WORK INSTRUCTION:
Scan the records below for the word "channelsFree". Copy each line where it appears.
*** Begin section ***
/-- Dispatch events (R21 to R23, R238 to R243, R336 to R343). A launch whose wait conditions all hold is ready; one whose condition cannot be read fails with cause
12 and the condition's index. The oldest ready launch of a level enters each of its queues that has room. A crew goes to an eligible core: its harts take the next ranks,
the launch's entry points and its seed. When a grace period ends with no core eligible the victims are asked to stop, if the image pools hold
them, and the crew takes their core. A launch that fails keeps its
cause and has no hart left.
The model's choice or reading: that an event whose condition fails changes nothing, which condition fails a launch, when channels are taken, and which
launch a level serves where one is under the armature (log entries 3, 52, 76, 102). -/
def Obligations.DispatchEvents : Prop :=
  (∀ s l x, launchOf s l = some x → waits s l = true →
    let cond (w : WaitCond) : Option Bool := condHolds s (leadDie x) x.tenant w
    (∀ w ∈ waitsOf x.record, unitWaits s (leadDie x) x.tenant w.addr w.size .read = false) →
    ((∀ w ∈ waitsOf x.record, cond w = some true) → ∃ u, exec (.waitConditionEvaluation l) s = .next u ∧ waits u l = false
      ∧ ∀ q ∈ u.sched.queued, q.launch = l → q.pooled = true → q.ready = true) ∧
    (∀ i w, (waitsOf x.record)[i]? = some w → cond w = none → (∀ (j : Nat) v, j < i → (waitsOf x.record)[j]? = some v → cond v ≠ none) →
      x.failed = none → ∃ u, exec (.waitConditionEvaluation l) s = .next u ∧ launchOf u l = some { x with failed := some (12, i) }) ∧
    ((∀ w ∈ waitsOf x.record, cond w ≠ none) → (∃ w ∈ waitsOf x.record, cond w = some false) → exec (.waitConditionEvaluation l) s = .next s)) ∧
  (∀ s d (level : BitVec 3) q, q ∈ s.sched.queued → q.die = d → q.pooled = true → q.ready = true → q.level = level.toNat →
    (∀ p ∈ s.sched.queued, p ≠ q → p.die = d → p.pooled = true → p.ready = true → p.level = level.toNat → q.entry < p.entry) →
    (queueCount s d level.toNat < 256 → ∃ u, exec (.readyLaunchEntry d level) s = .next u
      ∧ (∀ p ∈ u.sched.queued, p.launch = q.launch → p.die = d → p.pooled = false ∧ p.entry = s.sched.nextEntry)
      ∧ ∀ p, p.die ≠ d → (p ∈ u.sched.queued ↔ p ∈ s.sched.queued)) ∧
    (256 ≤ queueCount s d level.toNat → exec (.readyLaunchEntry d level) s = .next s)) ∧
  (∀ s d q l c, dieFull s d = true → served s d = some q → launchOf s q.launch = some l → waitingCrews s d l.id = [] → channelsFree s l d = true →
    lineFree s l = true → ((q.target = none ∧ pickCore s d (needNew l) = some c) ∨ (q.target = some c ∧ eligible s d (needNew l) c = true)) →
    eligible s d (needNew l) c = true
      ∧ ∃ u, exec (.crewPlacement d) s = .next u ∧ ∀ (i : Nat) h, i < (headerOf l.record).crew → (freeHartSlots s d c)[i]? = some h →
        ∃ b, boxOf u h = some b ∧ b.hart.key = ⟨l.id, d, placedOn l d * (headerOf l.record).crew + i⟩ ∧ b.hart.tenant = l.tenant
          ∧ b.s0.pc = (headerOf l.record).pc0 &&& ~~~3#64 ∧ b.hart.cr.seed = (headerOf l.record).seed ∧ b.hart.dg.accs = (headerOf l.record).accs
          ∧ b.hart.stash = (headerOf l.record).stash ∧ (b.s1 = none ↔ (headerOf l.record).decoupled = false)
          ∧ (∀ x, b.s1 = some x → x.pc = (headerOf l.record).pc1 &&& ~~~3#64) ∧ (l.seq = none → b.hart.status = .running)) ∧
  (∀ s d, placement s d = none → exec (.crewPlacement d) s = .next s) ∧
  (∀ s d (level : BitVec 3) q l cs c, served s d = some q → q.level = level.toNat → placement s d = none → launchOf s q.launch = some l →
    channelsFree s l d = true → lineFree s l = true → victimsFor s d q.level (needOf s d l) = some (cs, c) →
    (poolsHold s cs = true → exec (.gracePeriodExpiry d level) s = .next ((wholeVictims s cs).foldl preempt (setTarget s q c))) ∧
    (poolsHold s cs = false → exec (.gracePeriodExpiry d level) s = .next s)) ∧
  (∀ s d (level : BitVec 3) q t, served s d = some q → q.level = level.toNat → placement s d = some t →
    exec (.gracePeriodExpiry d level) s = .next t) ∧
  (∀ s c h b, boxOf s h = some b → (∀ b' ∈ boxes s, b'.hart.id = h → b' = b) → c.holds b.hart.key = true → b.hart.status = .running →
    Instr.hartStop h ∈ (preempt s c).inputs ∧ ∃ b', boxOf (preempt s c) h = some b' ∧ b'.hart.status = .stopping 0) ∧
  (∀ s l x cause id, launchOf s l = some x → x.failed = none →
    launchOf (failLaunch s l cause id) l = some { x with failed := some (cause, id) } ∧ ∀ b ∈ boxes (failLaunch s l cause id), b.hart.key.launch ≠ l)

/-- Stopping and resuming (R346 to R354). A hart asked to stop waits for an image slot of its die; with one its image stands there, and a hart stopped by its
own trap stays on its slot while another leaves it; a slot under way first goes to a stop point of its own. The image lies in the layout of R352:
header, strands, control registers, mask and vector registers, accumulator share, and the hart that it gives back has what the hart had. The trap
record is written while the queue has room and no line of it waits, and its number counts on. An answered image whose check holds is its hart again, with its registers
and pc; one that fails it, or an end asked for, fails the launch with cause 7, and one of a launch that has ended is freed. A pool outside memory
stops the machine.
The model's choice or reading: that a pool outside memory stops the machine, which slots go to a stop point, and that an event whose
condition fails changes nothing (log entries 3, 49, 50, 52, 85). -/
def Obligations.StopAndResumeEvents : Prop :=
  (∀ s h t reason u i, focusOf s h .access = some t → t.hart.status = .stopping reason → slotToStop s h reason = some (u, i) →
    stopsWithin i = true ∧ ∃ v ks n k, exec (.hartStop h) s = .next v ∧ v.inputs = i :: .hartStop h :: s.inputs ∧ v.mem = s.mem
      ∧ v.strand.convoy = some ks ∧ nextSlot ks 0 = some (n, k) ∧ k.instr = i ∧ k.stop = some s.fresh) ∧
  (∀ s h t reason, focusOf s h .access = some t → t.hart.status = .stopping reason → slotToStop s h reason = none → Canonical t →
    let d := myDie t
    (slotReady t d = none → exec (.hartStop h) s = .next (haltHart t)) ∧
    ∀ slot, slotReady t d = some slot →
      (slotExists t d slot = false → exec (.hartStop h) s = .fault (.noMemory (slotAddress t d slot))) ∧
      (slotExists t d slot = true → ∃ u, exec (.hartStop h) s = .next u
        ∧ (imageReadable (haltHart t) d slot = true →
            ∀ i, i < 2 ^ 20 → u.mem.read (slotAddress t d slot + i) = BitVec.ofNat 8 (imageOf (haltHart t) reason / 256 ^ i))
        ∧ (∀ a, a < slotAddress t d slot ∨ slotAddress t d slot + 2 ^ 20 ≤ a → u.mem.read a = t.mem.read a)
        ∧ (∃ i ∈ (dieRec u d).images, i.slot = slot ∧ i.key = t.hart.key ∧ i.reason = reason)
        ∧ (reason = 1 → u.hart.status = .stopped 1 slot ∧ u.hart.id = t.hart.id) ∧ (reason ≠ 1 → boxOf u t.hart.id = none))) ∧
  (∀ s t slot reason h, ImageFits t reason → t.role ≠ .compute → t.hart.live = true → (t.hart.grant.vlen = 0 → t.hart.savedVlen = 0) →
    let img := imageOf t reason
    let b := boxFrom s (imageRecord t slot reason) img h true
    let g := t.hart.grant
    hdr img 0 32 = 0x494D4731 ∧ hdr img 32 8 = 1 ∧ hdr img 40 1 = t.mate.isSome.toNat ∧ hdr img 41 1 = (pinned t).toNat ∧ hdr img 42 2 = reason
      ∧ hdr img 44 4 = g.groups ∧ hdr img 48 7 = 8 * g.groups ∧ hdr img 64 6 = g.banks ∧ hdr img 96 11 = t.hart.id.toNat ∧ hdr img 112 7 = t.hart.tenant
      ∧ hdr img 192 8 = t.hart.key.rank ∧ hdr img 208 5 = t.hart.stash ∧ hdr img 213 6 = t.hart.dg.accs ∧ hdr img 256 64 = g.vlen / 8
      ∧ dwordAt img 0x100 = t.strand.pc ∧ (∀ r : Fin 32, r.val ≠ 0 → dwordAt img (0x108 + 8 * r.val) = t.strand.x[r])
      ∧ dwordAt img 0x940 = t.hart.cr.ucause ∧ dwordAt img 0x980 = t.hart.latch
      ∧ (∀ r : Fin 8, secOf img (0x2000 + g.vlen / 64 * r.val) (g.vlen / 64) = t.hart.regs.m[r].toNat % 2 ^ (8 * (g.vlen / 64)) ∨ g.vlen % 64 ≠ 0)
      ∧ (∀ r : Fin 32, secOf img (0x4000 + g.vlen / 8 * r.val) (g.vlen / 8) = t.hart.regs.v[r].toNat % 2 ^ g.vlen)
      ∧ SameStrand b.s0 t.strand ∧ (∀ c ∈ t.mate, ∃ x, b.s1 = some x ∧ SameStrand x c) ∧ b.hart.dg = t.hart.dg
      ∧ (∀ r : Fin 32, b.hart.regs.v[r].toNat = t.hart.regs.v[r].toNat % 2 ^ g.vlen)
      ∧ b.hart.cr = { t.hart.cr with uivec := t.hart.cr.uivec &&& 0x000FFFFFFFFFFFFD, upc := t.hart.cr.upc &&& 0x000FFFFFFFFFFFFC }) ∧
  (∀ s h b r slot x u, boxOf s h = some b → b.hart.status = .stopped r slot → b.hart.trap = some x →
    (dieRec s (dieOf h)).unanswered.length < queueLimit s (dieOf h) → unitWaits s (dieOf h) 0 (recordAddress s (dieOf h)) 64 .write = false →
    let n := (dieRec s (dieOf h)).trapSeq
    let word := recordBits s b.hart b.hart.trapAccess x slot n
    unitStore s (dieOf h) 0 (recordAddress s (dieOf h)) 64 word = .ok u →
    word % 2 ^ 64 = x.value.toNat ∧ word / 2 ^ 64 % 2 ^ 64 = x.pc.toNat ∧ word / 2 ^ 148 % 16 = x.cls % 16 ∧ word / 2 ^ 152 % 256 = x.sub % 256
      ∧ ∃ t, exec (.trapRecord h) s = .next t ∧ t.mem = u.mem ∧ (dieRec t (dieOf h)).trapSeq = n + 1
        ∧ (dieRec t (dieOf h)).unanswered = slot :: (dieRec s (dieOf h)).unanswered ∧ ∀ b', boxOf t h = some b' → b'.hart.trap = none) ∧
  (∀ s h b r slot x, boxOf s h = some b → b.hart.status = .stopped r slot → b.hart.trap = some x →
    queueLimit s (dieOf h) ≤ (dieRec s (dieOf h)).unanswered.length ∨ unitWaits s (dieOf h) 0 (recordAddress s (dieOf h)) 64 .write = true →
    exec (.trapRecord h) s = .next s) ∧
  (∀ s d (img : BitVec 12) i x, (dieRec s d).images.find? (fun i => i.slot == img.toNat && i.reason == 1 && (dieRec s d).unanswered.contains i.slot) = some i →
    launchOf s i.key.launch = some x →
    let bits := imageBits s d i.slot
    (x.failed ≠ none → ∃ u, exec (.resume d img) s = .next u ∧ launchOf u i.key.launch = some x ∧ i.slot ∉ (dieRec u d).unanswered
      ∧ ∀ y ∈ (dieRec u d).images, y.slot ≠ i.slot) ∧
    (x.failed = none → imageGood s d i.slot = true → i.inPlace = true → ∃ u b, exec (.resume d img) s = .next u ∧ boxOf u i.owner = some b ∧ b.hart.key = i.key
      ∧ b.s0.pc = dwordAt bits 0x100 &&& ~~~3#64 ∧ (∀ r : Fin 32, r.val ≠ 0 → b.s0.x[r] = dwordAt bits (0x108 + 8 * r.val))
      ∧ b.hart.tenant = hdr bits 112 7 ∧ (x.seq = none → b.hart.status = .running) ∧ i.slot ∉ (dieRec u d).unanswered) ∧
    (x.failed = none → imageGood s d i.slot = true → i.inPlace = false → ∃ u, exec (.resume d img) s = .next u ∧ i.slot ∉ (dieRec u d).unanswered
      ∧ ∀ y ∈ (dieRec u d).images, y.slot = i.slot → y.answered = true) ∧
    (x.failed = none → imageGood s d i.slot = false →
      ∃ u, exec (.resume d img) s = .next u ∧ launchOf u i.key.launch = some { x with failed := some (7, i.owner.toNat) }) ∧
    (x.failed = none →
      ∃ u, exec (.endLaunch d img) s = .next u ∧ launchOf u i.key.launch = some { x with failed := some (7, i.owner.toNat) }
        ∧ ∀ y ∈ (dieRec u d).images, y.slot ≠ i.slot))
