-- ==== Sys2Proof/Laws/State.lean ====
section
/-! SUPPORT. What each update of the state leaves alone and what it changes: for every update one lemma per field of State, and for a
record that it changes one lemma with the whole of it; then how the register accessors read after the writes. -/

namespace Sys2Proof.Machine

/-! `setPc` -/

@[simp] theorem setPc_mate (s : State) (p : Word) : (setPc s p).mate = s.mate := rfl
@[simp] theorem setPc_role (s : State) (p : Word) : (setPc s p).role = s.role := rfl
@[simp] theorem setPc_hart (s : State) (p : Word) : (setPc s p).hart = s.hart := rfl
@[simp] theorem setPc_parked (s : State) (p : Word) : (setPc s p).parked = s.parked := rfl
@[simp] theorem setPc_inputs (s : State) (p : Word) : (setPc s p).inputs = s.inputs := rfl
@[simp] theorem setPc_mem (s : State) (p : Word) : (setPc s p).mem = s.mem := rfl
@[simp] theorem setPc_coh (s : State) (p : Word) : (setPc s p).coh = s.coh := rfl
@[simp] theorem setPc_sealed (s : State) (p : Word) : (setPc s p).sealed = s.sealed := rfl
@[simp] theorem setPc_cores (s : State) (p : Word) : (setPc s p).cores = s.cores := rfl
@[simp] theorem setPc_dies (s : State) (p : Word) : (setPc s p).dies = s.dies := rfl
@[simp] theorem setPc_sched (s : State) (p : Word) : (setPc s p).sched = s.sched := rfl
@[simp] theorem setPc_host (s : State) (p : Word) : (setPc s p).host = s.host := rfl
@[simp] theorem setPc_kiln (s : State) (p : Word) : (setPc s p).kiln = s.kiln := rfl
@[simp] theorem setPc_cycle (s : State) (p : Word) : (setPc s p).cycle = s.cycle := rfl
@[simp] theorem setPc_now (s : State) (p : Word) : (setPc s p).now = s.now := rfl
@[simp] theorem setPc_issues (s : State) (p : Word) : (setPc s p).issues = s.issues := rfl
@[simp] theorem setPc_fresh (s : State) (p : Word) : (setPc s p).fresh = s.fresh := rfl

/-! `countInstr` -/

@[simp] theorem countInstr_strand (s : State) (n : Nat) : (countInstr s n).strand = s.strand := rfl
@[simp] theorem countInstr_mate (s : State) (n : Nat) : (countInstr s n).mate = s.mate := rfl
@[simp] theorem countInstr_role (s : State) (n : Nat) : (countInstr s n).role = s.role := rfl
@[simp] theorem countInstr_parked (s : State) (n : Nat) : (countInstr s n).parked = s.parked := rfl
@[simp] theorem countInstr_inputs (s : State) (n : Nat) : (countInstr s n).inputs = s.inputs := rfl
@[simp] theorem countInstr_mem (s : State) (n : Nat) : (countInstr s n).mem = s.mem := rfl
@[simp] theorem countInstr_coh (s : State) (n : Nat) : (countInstr s n).coh = s.coh := rfl
@[simp] theorem countInstr_sealed (s : State) (n : Nat) : (countInstr s n).sealed = s.sealed := rfl
@[simp] theorem countInstr_cores (s : State) (n : Nat) : (countInstr s n).cores = s.cores := rfl
@[simp] theorem countInstr_dies (s : State) (n : Nat) : (countInstr s n).dies = s.dies := rfl
@[simp] theorem countInstr_sched (s : State) (n : Nat) : (countInstr s n).sched = s.sched := rfl
@[simp] theorem countInstr_host (s : State) (n : Nat) : (countInstr s n).host = s.host := rfl
@[simp] theorem countInstr_kiln (s : State) (n : Nat) : (countInstr s n).kiln = s.kiln := rfl
@[simp] theorem countInstr_cycle (s : State) (n : Nat) : (countInstr s n).cycle = s.cycle := rfl
@[simp] theorem countInstr_now (s : State) (n : Nat) : (countInstr s n).now = s.now := rfl
@[simp] theorem countInstr_issues (s : State) (n : Nat) : (countInstr s n).issues = s.issues := rfl
@[simp] theorem countInstr_fresh (s : State) (n : Nat) : (countInstr s n).fresh = s.fresh := rfl

/-! `countAs` -/

@[simp] theorem countAs_strand (s : State) (n : Nat) (u : Bool) : (countAs s n u).strand = s.strand := rfl
@[simp] theorem countAs_mate (s : State) (n : Nat) (u : Bool) : (countAs s n u).mate = s.mate := rfl
@[simp] theorem countAs_role (s : State) (n : Nat) (u : Bool) : (countAs s n u).role = s.role := rfl
@[simp] theorem countAs_parked (s : State) (n : Nat) (u : Bool) : (countAs s n u).parked = s.parked := rfl
@[simp] theorem countAs_inputs (s : State) (n : Nat) (u : Bool) : (countAs s n u).inputs = s.inputs := rfl
@[simp] theorem countAs_mem (s : State) (n : Nat) (u : Bool) : (countAs s n u).mem = s.mem := rfl
@[simp] theorem countAs_coh (s : State) (n : Nat) (u : Bool) : (countAs s n u).coh = s.coh := rfl
@[simp] theorem countAs_sealed (s : State) (n : Nat) (u : Bool) : (countAs s n u).sealed = s.sealed := rfl
@[simp] theorem countAs_cores (s : State) (n : Nat) (u : Bool) : (countAs s n u).cores = s.cores := rfl
@[simp] theorem countAs_dies (s : State) (n : Nat) (u : Bool) : (countAs s n u).dies = s.dies := rfl
@[simp] theorem countAs_sched (s : State) (n : Nat) (u : Bool) : (countAs s n u).sched = s.sched := rfl
@[simp] theorem countAs_host (s : State) (n : Nat) (u : Bool) : (countAs s n u).host = s.host := rfl
@[simp] theorem countAs_kiln (s : State) (n : Nat) (u : Bool) : (countAs s n u).kiln = s.kiln := rfl
@[simp] theorem countAs_cycle (s : State) (n : Nat) (u : Bool) : (countAs s n u).cycle = s.cycle := rfl
@[simp] theorem countAs_now (s : State) (n : Nat) (u : Bool) : (countAs s n u).now = s.now := rfl
@[simp] theorem countAs_issues (s : State) (n : Nat) (u : Bool) : (countAs s n u).issues = s.issues := rfl
@[simp] theorem countAs_fresh (s : State) (n : Nat) (u : Bool) : (countAs s n u).fresh = s.fresh := rfl

/-! `inText` -/

@[simp] theorem inText_hart (s : State) (p : Bool) : (inText s p).hart = s.hart := rfl
@[simp] theorem inText_mate (s : State) (p : Bool) : (inText s p).mate = s.mate := rfl
@[simp] theorem inText_role (s : State) (p : Bool) : (inText s p).role = s.role := rfl
@[simp] theorem inText_parked (s : State) (p : Bool) : (inText s p).parked = s.parked := rfl
@[simp] theorem inText_inputs (s : State) (p : Bool) : (inText s p).inputs = s.inputs := rfl
@[simp] theorem inText_mem (s : State) (p : Bool) : (inText s p).mem = s.mem := rfl
@[simp] theorem inText_coh (s : State) (p : Bool) : (inText s p).coh = s.coh := rfl
@[simp] theorem inText_sealed (s : State) (p : Bool) : (inText s p).sealed = s.sealed := rfl
@[simp] theorem inText_cores (s : State) (p : Bool) : (inText s p).cores = s.cores := rfl
@[simp] theorem inText_dies (s : State) (p : Bool) : (inText s p).dies = s.dies := rfl
@[simp] theorem inText_sched (s : State) (p : Bool) : (inText s p).sched = s.sched := rfl
@[simp] theorem inText_host (s : State) (p : Bool) : (inText s p).host = s.host := rfl
@[simp] theorem inText_kiln (s : State) (p : Bool) : (inText s p).kiln = s.kiln := rfl
@[simp] theorem inText_cycle (s : State) (p : Bool) : (inText s p).cycle = s.cycle := rfl
@[simp] theorem inText_now (s : State) (p : Bool) : (inText s p).now = s.now := rfl
@[simp] theorem inText_issues (s : State) (p : Bool) : (inText s p).issues = s.issues := rfl
@[simp] theorem inText_fresh (s : State) (p : Bool) : (inText s p).fresh = s.fresh := rfl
*** End section ***
WRITTEN REPLY:
  (∀ s d q l c, dieFull s d = true → served s d = some q → launchOf s q.launch = some l → waitingCrews s d l.id = [] → channelsFree s l d = true →
    channelsFree s l d = true → lineFree s l = true → victimsFor s d q.level (needOf s d l) = some (cs, c) →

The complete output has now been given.